In English 101, you will hone the skills of clarifying issues, asking questions, leveraging rhetorical strategies, entering into scholarly conversations, researching topics, using evidence, and engaging in peer review. Your work in English 101 will be oriented by several concepts, some of which are discussed above:
Inquiry. Inquiry is understood as learning through questioning. One tool you will use to inquire is stasis theory, a rhetorical concept with its roots in ancient legal practice. Stasis theory offers a way of inventing, categorizing, and analyzing what is at issue in a situation with a series of questions: whether something exists, how it is defined, what its causes are, what its effects or consequences are, how we value it, what we should do about it, and who has the right to act on these questions.

Rhetoric. Defined by Aristotle as “the art of observing the available means of persuasion,” rhetoric is the study of effective language use. Rhetoric provides a method for successful and persuasive academic argumentation. Through rhetoric, we are attentive to issues of the rhetorical situation of any writing (its audience, purpose, writer, context, and genre) as well as the role of rhetorical appeals in any persuasive discourse.

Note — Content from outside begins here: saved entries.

-- ==== Sys2Proof/Laws/Queue.lean ====
section
/-!
SUPPORT. No function of the model changes the queue of commands: one lemma per function, callees first.
-/

set_option linter.all false
set_option maxRecDepth 2000

namespace Sys2Proof.Laws

open Sys2Proof Sys2Proof.Machine

variable {α : Type}
theorem fk {f : State → α → State} (h : ∀ s x, (f s x).pending = s.pending) (l : List α) (s : State) : (l.foldl f s).pending = s.pending := by
  induction l generalizing s with
  | nil => rfl
  | cons a r ih => rw [List.foldl_cons, ih, h]
@[simp] theorem fk1 {f : State → α → State} (h : ∀ s x, (f s x).pending = s.pending) (l : List α) (s : State) : (l.foldl f s).pending = s.pending := fk h l s
@[simp] theorem ek {f : State → Nat → State} (h : ∀ s x, (f s x).pending = s.pending) (n : Nat) (s : State) : (s.each n f).pending = s.pending := by unfold State.each; exact fk h _ s
theorem ite0 {c : Prop} [Decidable c] {x y : State} {v} (hx : x.pending = v) (hy : y.pending = v) : (if c then x else y).pending = v := by split <;> assumption
theorem ite1 {β : Type} {c : Prop} [Decidable c] {x y : State × β} {v} (hx : x.1.pending = v) (hy : y.1.pending = v) : (if c then x else y).1.pending = v := by split <;> assumption
theorem ite2 {β : Type} {c : Prop} [Decidable c] {x y : β × State} {v} (hx : x.2.pending = v) (hy : y.2.pending = v) : (if c then x else y).2.pending = v := by split <;> assumption
@[simp] theorem ite_k {c : Prop} [Decidable c] {a b : State} : (if c then a else b).pending = (if c then a.pending else b.pending) := by split <;> rfl

@[simp] theorem keep_pending_State_advance (s : State) (t : Nat) : (State.advance s t).pending = s.pending := by
  rfl
@[simp] theorem keep_pending_State_enterRec (s : State) (r : Rec) : (State.enterRec s r).pending = s.pending := by
  rfl
@[simp] theorem keep_pending_State_logEv (s : State) (code sev kind idx role p1 p2 : Nat) : (State.logEv s code sev kind idx role p1 p2).pending = s.pending := by
  rfl
@[simp] theorem keep_pending_State_logNode (s : State) (code sev p1 p2 : Nat) : (State.logNode s code sev p1 p2).pending = s.pending := by
  rfl
@[simp] theorem keep_pending_State_sendProto (s : State) (b prio cls index : Nat) (body : List Byte) (role : TxRole) : (State.sendProto s b prio cls index body role).pending = s.pending := by
  (unfold State.sendProto; simp; done)
@[simp] theorem keep_pending_State_sendCulvert (s : State) (b cls dst transfer : Nat) (bytes : List Byte) (L : Nat) (role : TxRole) : (State.sendCulvert s b cls dst transfer bytes L role).pending = s.pending := by
  (unfold State.sendCulvert; simp; done)
@[simp] theorem keep_pending_State_complete (s : State) (f : Flight) (st : Status) (detail : Nat) (payload : List Byte) : (State.complete s f st detail payload).pending = s.pending := by
  (unfold State.complete; (try dsimp only); (repeat' split); all_goals (first | rfl | simp; done))
@[simp] theorem keep_pending_State_ok (s : State) (f : Flight) (payload : List Byte) : (State.ok s f payload).pending = s.pending := by
  (unfold State.ok; simp; done)
@[simp] theorem keep_pending_State_wait (s : State) (f : Flight) (k : WaitKind) : (State.wait s f k).pending = s.pending := by
  rfl
@[simp] theorem keep_pending_State_endWaits (s : State) (sel) : (s.endWaits sel).pending = s.pending := by
  unfold State.endWaits
  have h : ∀ (l : List Wait) (u : State), (completeList sel l u).pending = u.pending := by
    intro l; induction l with
    | nil => intro u; rfl
    | cons w r ih => intro u; unfold completeList; rw [ih]; split <;> simp
  simp only [h]

@[simp] theorem keep_pending_State_cause (s : State) (i : Nat) : (State.cause s i).pending = s.pending := by
  rfl
@[simp] theorem keep_pending_State_startLogChurn (s : State) : (State.startLogChurn s).pending = s.pending := by
  rfl
@[simp] theorem keep_pending_State_nvmGo (s : State) (o : NvmOp) : (State.nvmGo s o).pending = s.pending := by
  rfl
@[simp] theorem keep_pending_State_energyMark (s : State) : (State.energyMark s).pending = s.pending := by
  rfl
@[simp] theorem keep_pending_State_nvmPick (s : State) : (State.nvmPick s).pending = s.pending := by
  (unfold State.nvmPick; (try dsimp only); (repeat' split); all_goals (first | rfl | simp; done))
@[simp] theorem keep_pending_State_nvmStart (s : State) : (State.nvmStart s).pending = s.pending := by
  (unfold State.nvmStart; (try dsimp only); (repeat' split); all_goals (first | rfl | simp; done))
@[simp] theorem keep_pending_State_nvmRequest (s : State) (k : NvmKind) (data : Mem) (arg : Nat) : (State.nvmRequest s k data arg).1.pending = s.pending := by
  (unfold State.nvmRequest; simp; done)
@[simp] theorem keep_pending_State_nvmFree (s : State) : (State.nvmFree s).pending = s.pending := by
  (unfold State.nvmFree; simp; done)
@[simp] theorem keep_pending_State_nvmRead (s : State) (f) (serve : Flight → State → State) (h : ∀ f s, (serve f s).pending = s.pending) : (s.nvmRead f serve).pending = s.pending := by
  unfold State.nvmRead; split
  · exact h _ _
  · simp

@[simp] theorem keep_pending_State_unlessNoWait (s : State) (f cost) (go : State → State) (h : ∀ s, (go s).pending = s.pending) : (s.unlessNoWait f cost go).pending = s.pending := by
  unfold State.unlessNoWait; split
  · simp
  · exact h _

@[simp] theorem keep_pending_State_logStale (s : State) (f : Flight) : (State.logStale s f).pending = s.pending := by
  (unfold State.logStale; (try dsimp only); (repeat' split); all_goals (first | rfl | simp; done))
@[simp] theorem keep_pending_State_refuse (s : State) (f : Flight) (r : Refused) : (State.refuse s f r).pending = s.pending := by
  (unfold State.refuse; simp; done)
@[simp] theorem keep_pending_State_touchDraft (s : State) (f : Flight) : (State.touchDraft s f).pending = s.pending := by
  (unfold State.touchDraft; (try dsimp only); (repeat' split); all_goals (first | rfl | simp; done))
@[simp] theorem keep_pending_State_takeNext (s : State) : (s.takeNext).pending = s.pending := by
  have h : ∀ (l : List Flight) (u : State), (takeFrom l u).pending = u.pending := by
    intro l; induction l with
    | nil => intro u; rfl
    | cons w r ih => intro u; unfold takeFrom; dsimp only; split <;> simp [ih]
  unfold State.takeNext; split
  · rfl
  · exact h _ _

@[simp] theorem keep_pending_State_submit (s : State) (f : Flight) : (State.submit s f).pending = s.pending := by
  (unfold State.submit; simp; done)
@[simp] theorem keep_pending_State_withCur (s : State) (t tag op : Nat) (f : Flight → State → State) (h : ∀ c s, (f c s).pending = s.pending) : (s.withCur t tag op f).pending = s.pending := by
  unfold State.withCur; dsimp only; split
  · simp
  · split
    · simp [h]
    · simp

@[simp] theorem keep_pending_State_setDraft (s : State) (m : Mem) : (State.setDraft s m).pending = s.pending := by
  (unfold State.setDraft; (try dsimp only); (repeat' split); all_goals (first | rfl | simp; done))
@[simp] theorem keep_pending_State_modEnc (s : State) (k : Nat) (f : EncSt → EncSt) : (State.modEnc s k f).pending = s.pending := by
  rfl
@[simp] theorem keep_pending_State_logEnc (s : State) (k code sev p1 p2 : Nat) : (State.logEnc s k code sev p1 p2).pending = s.pending := by
  rfl
@[simp] theorem keep_pending_State_latchOne (s : State) (k : Nat) : (State.latchOne s k).pending = s.pending := by
  (unfold State.latchOne; (try dsimp only); (repeat' split); all_goals (first | rfl | simp; done))
@[simp] theorem keep_pending_State_cmpRevert (s : State) (k : Nat) : (State.cmpRevert s k).pending = s.pending := by
  (unfold State.cmpRevert; simp; done)
@[simp] theorem keep_pending_State_fireCmp (s : State) (k te net : Nat) : (State.fireCmp s k te net).pending = s.pending := by
  (unfold State.fireCmp; simp; done)
@[simp] theorem keep_pending_State_armCheck (s0 : State) (k : Nat) : (State.armCheck s0 k).pending = s0.pending := by
  (unfold State.armCheck; simp; done)
@[simp] theorem keep_pending_State_armDue (s : State) (k : Nat) : (State.armDue s k).pending = s.pending := by
  (unfold State.armDue; simp; done)
@[simp] theorem keep_pending_State_pulseOne (s : State) (k : Nat) : (State.pulseOne s k).pending = s.pending := by
  (unfold State.pulseOne; (try dsimp only); (repeat' split); all_goals (first | rfl | simp; done))
@[simp] theorem keep_pending_State_settleEnc (s : State) (k : Nat) : (s.settleEnc k).pending = s.pending := by
  have h : ∀ (n : Nat) (u : State), (latchAll k n u).pending = u.pending := by
    intro n; induction n with
    | zero => intro u; rfl
    | succ n ih => intro u; show (latchAll k n (u.latchOne k)).pending = _; simp [ih]
  unfold State.settleEnc; simp [h]

@[simp] theorem keep_pending_State_cmpWindow (s : State) (k : Nat) : (State.cmpWindow s k).pending = s.pending := by
  (unfold State.cmpWindow; simp; done)
@[simp] theorem keep_pending_State_compare (s : State) (k : Nat) (fwd : Bool) (te net : Nat) : (State.compare s k fwd te net).pending = s.pending := by
  (unfold State.compare; simp; done)
@[simp] theorem keep_pending_State_cmpFromTable (s0 : State) (k : Nat) : (State.cmpFromTable s0 k).pending = s0.pending := by
  (unfold State.cmpFromTable; simp; done)
@[simp] theorem keep_pending_State_cmpSuspend (s0 : State) (k : Nat) : (State.cmpSuspend s0 k).pending = s0.pending := by
  (unfold State.cmpSuspend; simp; done)
@[simp] theorem keep_pending_State_cmpResume (s : State) (k : Nat) : (State.cmpResume s k).pending = s.pending := by
  (unfold State.cmpResume; simp; done)
@[simp] theorem keep_pending_State_setQuadErr (s : State) (k : Nat) : (State.setQuadErr s k).pending = s.pending := by
  (unfold State.setQuadErr; simp; done)
@[simp] theorem keep_pending_State_countEdge (s : State) (k : Nat) (fwd : Bool) (te net : Nat) : (State.countEdge s k fwd te net).pending = s.pending := by
  (unfold State.countEdge; simp; done)
@[simp] theorem keep_pending_State_encSample (s : State) (k : Nat) (a b : Bool) : (s.encSample k a b).pending = s.pending := by
  unfold State.encSample; dsimp only; repeat' split
  all_goals simp

@[simp] theorem keep_pending_State_indexEdge (s0 : State) (k : Nat) : (s0.indexEdge k).pending = s0.pending := by
  unfold State.indexEdge; dsimp only
  refine ite0 (by simp) (ite0 (by simp) (ite0 ?_ (ite0 (ite0 (by simp) (by simp)) (ite0 (by simp) (by simp)))))
  split <;> simp

@[simp] theorem keep_pending_State_rebaseEnc (s0 : State) (k mode : Nat) (v : BitVec 32) : (State.rebaseEnc s0 k mode v).pending = s0.pending := by
  (unfold State.rebaseEnc; simp; done)
@[simp] theorem keep_pending_State_ssiStart (s : State) (k seq : Nat) : (State.ssiStart s k seq).pending = s.pending := by
  (unfold State.ssiStart; simp; done)
@[simp] theorem keep_pending_State_ssiDone (s : State) (k : Nat) (idleOk endOk parity : Bool) (raw : Nat) : (State.ssiDone s k idleOk endOk parity raw).pending = s.pending := by
  (unfold State.ssiDone; (try dsimp only); (repeat' split); all_goals (first | rfl | simp; done))
@[simp] theorem keep_pending_State_ssiTake (s : State) (k : Nat) : (State.ssiTake s k).pending = s.pending := by
  (unfold State.ssiTake; (try dsimp only); (repeat' split); all_goals (first | rfl | simp; done))
@[simp] theorem keep_pending_State_captureEnc (s0 : State) (k : Nat) : (State.captureEnc s0 k).pending = s0.pending := by
  (unfold State.captureEnc; simp; done)
@[simp] theorem keep_pending_State_lineFault (s0 : State) (k input : Nat) : (State.lineFault s0 k input).pending = s0.pending := by
  (unfold State.lineFault; simp; done)
@[simp] theorem keep_pending_State_cmpOverload (s : State) (k : Nat) : (State.cmpOverload s k).pending = s.pending := by
  (unfold State.cmpOverload; simp; done)
@[simp] theorem keep_pending_State_cmpOverloadEnd (s : State) (k : Nat) : (State.cmpOverloadEnd s k).pending = s.pending := by
  (unfold State.cmpOverloadEnd; (try dsimp only); (repeat' split); all_goals (first | rfl | simp; done))
@[simp] theorem keep_pending_State_limitEdge (s : State) (di : Nat) (level : Bool) : (State.limitEdge s di level).pending = s.pending := by
  (unfold State.limitEdge; simp; done)
@[simp] theorem keep_pending_State_addLive (s : State) (k : LiveKind) (f : Flight) : (State.addLive s k f).pending = s.pending := by
  rfl
@[simp] theorem keep_pending_State_endLive (s : State) (c : LiveCmd) (st : Status) (d : Nat) (p : List Byte) : (State.endLive s c st d p).pending = s.pending := by
  rfl
@[simp] theorem keep_pending_State_answerLive (s : State) (c : LiveCmd) (d : Nat) (p : List Byte) : (State.answerLive s c d p).pending = s.pending := by
  (unfold State.answerLive; simp; done)
@[simp] theorem keep_pending_State_latchRead (s0 : State) (f : Flight) : (State.latchRead s0 f).pending = s0.pending := by
  (unfold State.latchRead; simp; done)
@[simp] theorem keep_pending_State_applyEncLive (s : State) (c : LiveCmd) : (s.applyEncLive c).pending = s.pending := by
  unfold State.applyEncLive; dsimp only
  refine ite0 rfl ?_
  split
  · exact ite0 (by simp) (by simp)
  · exact ite0 (by simp) (by simp)
  · exact ite0 (by simp) (by simp)
  · rfl
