/-- Settles O49: each row by what its operation does to the channel once time has run on. That A leading B counts forward is the model's
choice (log 61), as are the position and the instant of a limit latch (log 118); illegal transitions and line faults are those of
R268. -/
theorem encoderEvents : Obligations.EncoderEvents := by
  intro s t k hk has
  dsimp only
  rw [← s.advance_encs t] at has
  rw [← s.enc_advance t, ← s.encField_advance t, ← s.encMode_advance t, ← s.encOpt_advance t, ← s.encUnit_advance t,
    ← s.encLimit_advance t, ← s.ssiBits_advance t, ← s.ssiFault_advance t, ← s.advance_frame t, ← s.advance_dis t]
  refine ⟨fun quad free x edge => ⟨_, exec_encoderEdge hk _ _, ?_⟩, fun quad x y edgeA edgeB => ⟨_, exec_encoderEdge hk _ _, ?_⟩,
    fun pulse free low y => ⟨_, exec_encoderEdge hk _ _, ?_⟩,
    fun pulse y => (exec_encoderEdge hk _ _).trans (congrArg _ (State.encSample_pulse_low pulse)),
    fun quad open_ turn first unasked => (exec_indexEdge hk).trans (congrArg _ (State.indexEdge_first quad open_ turn first unasked)),
    fun quad open_ noTurn => (exec_indexEdge hk).trans (congrArg _ (State.indexEdge_latched quad open_ noTurn)),
    fun off => (exec_indexEdge hk).trans (congrArg _ (State.indexEdge_uncounted off)),
    fun i off => (exec_posLineFault hk i).trans (congrArg _ (State.lineFault_unmonitored off)),
    fun i on monitored differential counts => ⟨_, exec_posLineFault hk i, ?_⟩, exec_lineFaultClear hk,
    fun quiet => (exec_comparePulse hk).trans (congrArg _ (State.pulseOne_none quiet)),
    fun x y hit armed between past unlimited => ⟨_, exec_comparePulse hk, ?_⟩,
    fun x under due => (exec_comparePulseEnd hk).trans (congrArg _ (State.modEnc_congr ?_)),
    fun unit driven => (exec_cmpOverload hk).trans (congrArg _ (State.cmpOverload_driven unit driven)),
    fun x off due => (exec_cmpOverloadEnd hk).trans (congrArg _ (State.cmpOverloadEnd_due off due)),
    fun tick ssi interval on idle => ?_, fun h => ?_,
    fun x y q i p r reading passes => (exec_ssiReadComplete hk _ _ _ _).trans (congrArg _ (State.ssiDone_passes reading passes)),
    fun x y q i o p r f reading fails => (exec_ssiReadComplete hk _ _ _ _).trans (congrArg _ (State.ssiDone_fails reading fails)),
    fun none_ => (exec_latch hk).trans (congrArg _ (State.latchOne_none none_)),
    fun g p n r oldest admitted place => (exec_latch hk).trans (congrArg _ (State.latchOne_enters oldest admitted place)),
    fun d l hd hasD edge on fwd notRev => ⟨_, exec_limitEdge hd l, ?_⟩,
    fun d l hd same => (exec_limitEdge hd l).trans (congrArg _ (State.limitEdge_same same))⟩
  · rw [State.encSample_quad_a quad edge, State.enc_sampled_countEdge has free]
    exact ⟨rfl, rfl, rfl, rfl⟩
  · have sampled := State.has_sampled has x y
    rw [State.encSample_quad_both quad edgeA edgeB, State.enc_setQuadErr (lt_of_lt_of_eq sampled (State.modEnc_length _ k _).symm),
      State.enc_modEnc_self _ sampled, State.enc_sampled has]
    refine ⟨rfl, ?_, rfl⟩
    simp only [satAdd]
    split <;> omega
  · rw [State.encSample_pulse_rises pulse low, State.enc_sampled_countEdge has free]
    rfl
  · rw [State.enc_lineFault has on monitored differential counts]
    exact ⟨rfl, rfl, rfl⟩
  · rw [State.enc_pulseOne_fires has hit armed between past unlimited]
    exact ⟨rfl, rfl, congrArg (fun w => some (x + w)) (Nat.mul_comm _ 1000), rfl, rfl⟩
  · rw [CmpSt.endPulse_due under due]
  · rw [exec_ssiRead hk, if_pos tick, State.ssiStart_starts ssi interval on idle]
  · rw [exec_ssiRead hk]
    obtain between | other := h
    · rw [if_neg (by simp [between])]
    · rw [State.ssiStart_other other, ite_self]
  · have here := getD_modAt_self (fun x : DiSt => { x with limit := l }) {} hasD
    simp only [State.encLimit, State.encField_limitEdge edge, State.dis_limitEdge edge, State.enc_limitEdge_fwd edge hk has on fwd notRev,
      fwd, here, getD_modAt_ne _ _ notRev.symm]
    exact ⟨trivial, trivial, trivial, rfl⟩

end Sys2Proof.Machine
end

section
/-!
PROOFS. The opcodes of the encoder block, and a rebase at its tick (R271, R277, R279, R283, R285).
-/

namespace Sys2Proof.Machine

open Sys2Proof

/-! ## Requests (Table 10.12) -/

section

variable {s : State} {t tag : Nat} {f : Flight}

section

variable (he : Executes s tag 0x0603 f)
include he

/-- A channel that is off takes no rebase. -/
theorem exec_posRebase_off (off : s.encMode f.unit = 0) :
    exec (.posRebase t tag) s = .next ((s.acting t).complete f .badField 8 []).takeNext :=
  exec_row_eq rfl he ((if_pos off).trans (State.refuse_eq (by decide)))

/-- An absolute sensor takes no mode that needs an index. -/
theorem exec_posRebase_absolute (ssi : s.encMode f.unit = 3) (index : byteAt f.req 16 = 1 ∨ byteAt f.req 16 = 3) :
    exec (.posRebase t tag) s = .next ((s.acting t).complete f .badField 16 []).takeNext := by
  have ssi' : (s.acting t).encMode f.unit = 3 := ssi
  have on : (s.acting t).encMode f.unit ≠ 0 := by omega
  exact exec_row_eq rfl he ((if_neg on).trans ((if_pos (by simp [ssi', index])).trans (State.refuse_eq (by decide))))
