-- ==== Sys2Proof/Machine/Core.lean ====
section
/-! DEFINITION. The machine behind the host's interface. -/

def Sys2Proof.core : Host.Core :=
  { State := Sys2Proof.Machine.State, Fault := Sys2Proof.Machine.Fault,
    Refusal := Sys2Proof.Machine.Refusal, step := Sys2Proof.Machine.step,
    reset := Sys2Proof.Machine.State.reset }
end

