/-- Derived from R111, R121: every run terminates; one that is not stopped by a fault has executed exactly N instructions. The
numbers of steps and the rest in DONE are the model's (logs 1, 5 and 7). -/
def Obligations.EveryRunTerminates : Prop :=
  ∀ (s : State) (inp : RunInputs), s.running = false →
    (∃ f, runFrom s inp (2 * inp.nWords + 6) = .fault f) ∨
    (∃ t, runFrom s inp (2 * inp.nWords + 5) = .next t ∧ t.phase = .done ∧ t.pc = inp.nWords ∧
      step t = .next t)

/-- Derived from R220 (DONE after 2N + 5 steps is the model's, log 5). A run ends with Ok exactly when the length is a multiple of 8, every code is assigned, every register index is
legal, no ROR is in the program under the default policy, and the window is legal. -/
def Obligations.RunEndsOkExactlyWhen : Prop :=
  ∀ (s : State) (inp : RunInputs), s.running = false →
    ((∃ t, runFrom s inp (2 * inp.nWords + 5) = .next t ∧ t.phase = .done) ↔ inp.Succeeds)

/-- Derived from R103 (DONE after five steps is the model's, log 5). The empty program is legal: no instruction executes and every cell of a legal window is shown as 0. -/
def Obligations.EmptyProgramDumpsZeros : Prop :=
  ∀ (s : State) (inp : RunInputs), s.running = false → inp.prog = [] → inp.winStart ≤ inp.winEnd →
    inp.winEnd ≤ 2047 →
    ∃ t, runFrom s inp 5 = .next t ∧ t.phase = .done ∧ t.pc = 0 ∧
      t.dump = (List.range' inp.winStart (inp.winEnd - inp.winStart + 1)).map (fun i => (i, 0))
end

Writing Process and Reflection. Writing is a process, and while that process varies for each writer, drafts, feedback, and revision are essential elements for any effective composition. In addition, by stepping back to reflect on your writing and your writing process, you learn more about who you are as a writer and what academic writing is. In reflection, you gain the insights that enable you to assess your work and make productive changes towards improvement.

Research and Critical Reading. The work of researching and reading of academic sources critically allows you to enter the conversations of various disciplines. You will also learn the types of sources that are acceptable for academic papers and the methods appropriate for integrating them into your writing and documenting them.
Learning Outcomes

Upon completion of an Academic Writing course, you will be able to:

  • Demonstrate understanding of writing as a series of tasks, including finding, evaluating, analyzing, and synthesizing appropriate sources, and as a process that involves composing, editing, and revising.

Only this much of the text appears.